This is an article from the July-August 1992 issue: The Evangelical Free Church of America Launches Boldly into the Adopt-A-People Movement

An Announcement, and Request for Prayer!

An Announcement, and Request for Prayer!

The Perspectives Study Program (which is under the Training Division of the USCWM) is being forced to expand, as you can see explained on the previous page. We feel we must concentrate now on the development of a completely off-campus M.A. in basic seminary knowledge and missiological orientation.

With such an expansion in place we can then go up or down. We can expect graduates of this program to help us with Perspective courses, even teaching in them. They will be the best ones to help us recruit B.A. level "6/6" students, who will work six months a year overseas each year. We also can expect these people to be the best prepared to go on to a Ph.D.

This new M.A. has now cleared all the hurdles internally here. It is an upgrade of our Year of Bible. It is now the academic dimension of our short and long internship programs.

People can enroll anywhere in the world. They must have a good grasp of English as well as have available a qualified Mentor with whom they can meet weekly.

The program at this point is mainly a design and a structure, not a detailed mass of content. We have two months to begin developing it on campus in a laboratory mode, and another two months after that to package it for export to field-based students. The on-campus lab portion--a "Course Creation Project"--will begin the first week of November, and the normal field-based students will begin their studies the first week of January 1993.

It allows for special flavors. A mission could adopt it and load in a lot of stuff on Islam, for example, or other things about the internal culture of the organization itself, and do so as part of the credit bearing content, with the basic structure and coverage--and degree--still intact. Mission candidates might be required to take the first semester wherever they are located in this country before leaving for the field, and then finish the next three semesters on the field.

This expanded dimension of the Perspectives Study Program is being prepared with five different kinds of students in mind:

  1. Those who are serious about the cause of missions but who are not clear yet about God's specific will for their lives. This version of the program could be called a "Career Foundations" degree.
  2. Those who feel God has made clear to them that they should be field missionaries--including candidates. Individual missions may wish to take this program over and tailor it in their own way.
  3. Those who feel God wants them to be knowledgeable missionary mobilizers working within the churches either at home or abroad.
  4. Field missionaries who want a broader missiological foundation for what they are doing.
  5. National church leaders who are concerned to get Biblical, theological, and missiological training.

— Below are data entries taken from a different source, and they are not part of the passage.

-- ==== Sys2Proof/Machine/Faults.lean ====
section
/-! DEFINITION. The fault collection unit: raising an input, its record and its reaction (R366 to R369). -/

namespace Sys2Proof.Machine

open Sys2Proof

/-- The configured reaction of a fault input (R367). -/
def State.reactionOf (s : State) (i : Nat) : Nat := subBytes (s.reg 0xA100 (0x10 + i / 64)) (i % 64) 1

/-- The record of a fault input (R368). -/
def State.faultRec (s : State) (i : Nat) : FaultRec := kget (fun _ => ⟨0, OKey.zero, OKey.zero⟩) s.safety.recs i

/-- Mode of lockstep pair `p` (`A010h+p.01`). -/
def State.pairMode (s : State) (p : Nat) : Nat := s.stat (0xA010 + p) 1

/-- Whether a latched input holds a reaction of at least `r`. -/
def Safety.latchedAt (f : Safety) (r : Nat) : Bool :=
  f.reactions.any (fun x => bitOf f.latched x.1 && decide (r ≤ x.2))

/-- The safety state that conditions call for once the self-test has ended (R469). -/
def State.safetyTarget (s : State) : Nat :=
  if s.safety.fatalRaw.isSome then 4
  else if s.safety.latchedAt 3 || s.safety.testFailed then 3
  else if (List.range 4).any (fun p => decide (s.pairMode p = 6) || decide (s.pairMode p = 3)) then 2
  else 1

/-- Bring the safety state up to date, and drive the outputs low outside states 1 and 2 (R373, R469). -/
def State.refreshSafety (s : State) : State :=
  let st := if s.stat 0xA000 1 = 0 then 0 else s.safetyTarget
  let s := s.setStat 0xA000 1 st
  if st = 1 ∨ st = 2 then s
  else { s with safety := { s.safety with toggling := false, safeA := false, safeB := false } }

/-- The fatal reaction (Table 14.3): the instant is noted, from which no port starts a frame and no shared output is driven,
and frames in transmission are stomped; the fail notice of a pair follows (R300). -/
def State.fatalActions (s : State) : State :=
  if s.safety.fatalRaw.isSome then s
  else
    let stomp := fun (t : TxFrame) => { t with stomp := true }
    let tx := s.basin.tx.map (fun (x : PortTx) => { x with cur := x.cur.map stomp, held := x.held.map stomp })
    { s with
      safety := { s.safety with fatalRaw := some s.time.raw },
      basin := { s.basin with tx := tx } }

/-- The immediate actions of a reaction (Table 14.3), its event under the occurrence's key; `first` tells whether the input was not yet latched. -/
def State.react (s : State) (key : OKey) (i r : Nat) (first : Bool) : State :=
  let s := if 1 ≤ r ∧ first then
      (s.arriveEvent (mkEvent key s.time.orderNs (0x0C00 + i) (if r = 1 then 1 else 3) r)).signalVector 2
    else s
  let s := if 2 ≤ r ∧ first then { s with safety := { s.safety with handlers := s.safety.handlers ++ [i] } } else s
  if 4 ≤ r then s.fatalActions else s

/-- A fault input occurs: it is active while its cause lasts, latches at its first occurrence, its record advances, and
its configured reaction is taken (R366 to R368). -/
def State.raiseFault (s : State) (i : Nat) (stays : Bool) : State :=
  let key := s.nextKey 0x0800
  let first := !bitOf s.safety.latched i
  let rec_ := s.faultRec i
  let r := s.reactionOf i
  let upd : FaultRec := ⟨if rec_.count = 0xFFFFFFFF then rec_.count else rec_.count + 1,
    if first then key else rec_.first, key⟩
  let s := s.issueKey 0x0800
  let f := s.safety
  let f := { f with
    active := if stays then setBitAt f.active i else f.active,
    latched := setBitAt f.latched i,
    recs := kput (fun _ => ⟨0, OKey.zero, OKey.zero⟩) f.recs i upd,
    reactions := kput (fun _ => 0) f.reactions i (max r (if first then 0 else kget (fun _ => 0) f.reactions i)) }
  (({ s with safety := f } : State).react key i r first).refreshSafety

/-- The cause of a fault input ends: the input is no longer active; it stays latched (R366). -/
def State.clearCause (s : State) (i : Nat) : State :=
  { s with safety := { s.safety with active := clearBitAt s.safety.active i } }

end Sys2Proof.Machine
end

This curriculum is essentially a basic missiological/seminary introduction that is systematic, comprehensive, integrated, missiologically oriented and field-based.

Basically it cuts a two year period into four six-month parts, with 8 semester-units of credit for each of the four "semesters." Each "work week" contains seven 3-hr. lessons. Each semester contains five modules of three "work weeks" each followed by one "breather" week, plus a two work-week module followed by a four-week vacation which ends each six-month period. Thus, there are 17 "work weeks" within the 26 weeks of each six month period.

The amount of the load is exactly half a full time load, and will give 8x4=32 semester-units for the two year M.A. degree. It will be a basic education for the serious Christian--a basic re-education. But it will assume no highly technical knowledge about anything other than the ability to read English. It can be studied by those who do not have a college degree, but in that case it will lead to a certificate not an M.A., although the work done can count toward a B. A.

The four semesters will each be structured on a "time frame" basis, integrating everything taught into four historic periods:

1. Creation to 400 BC 2. 400 BC to 200 AD 3. 200 AD to 1980 AD 4. The world today plus the thesis.

Each of the four semesters will have at least one "core" course coming from one or another of the schools mentioned below. The 17 work weeks will be an interdisciplinary mesh, such as the actual study and use of the Hebrew and Greek alphabets, Anthropology, science, math, philosophy, Bible, theology, hermeneutics, etc., all of it with a consistent missiological slant relating point by point to the course and time frame.

This corpus of study will provide a broad and solid foundation for Ph. D. studies and will also be the corpus through which a Ph.D. candidate will later be Mentoring someone else in the period of his or her practice mentoring.

This is being coordinated by the Perspectives Study Program of the USCWM and is working with any and all schools willing to participate, such as Columbia Biblical Seminary, Wheaton, Fuller, etc.

Existing schools can participate in any one of four ways (transcription of credit, grading papers, provision of course materials, selection and approval of the on-sight mentors and their weekly meetings with students.

Obviously, in view of the expected student load, we need as many schools as possible to help--just as we currently draw on about 500 professors from many different schools to teach in our various Perspectives classes (see pages 13 and 14). For some time to come we will have a large backlog of Perspectives students, but we hope and expect that gradually the larger proportion of the students in this kind of a program will be mission candidates, field missionaries, and national leaders worldwide.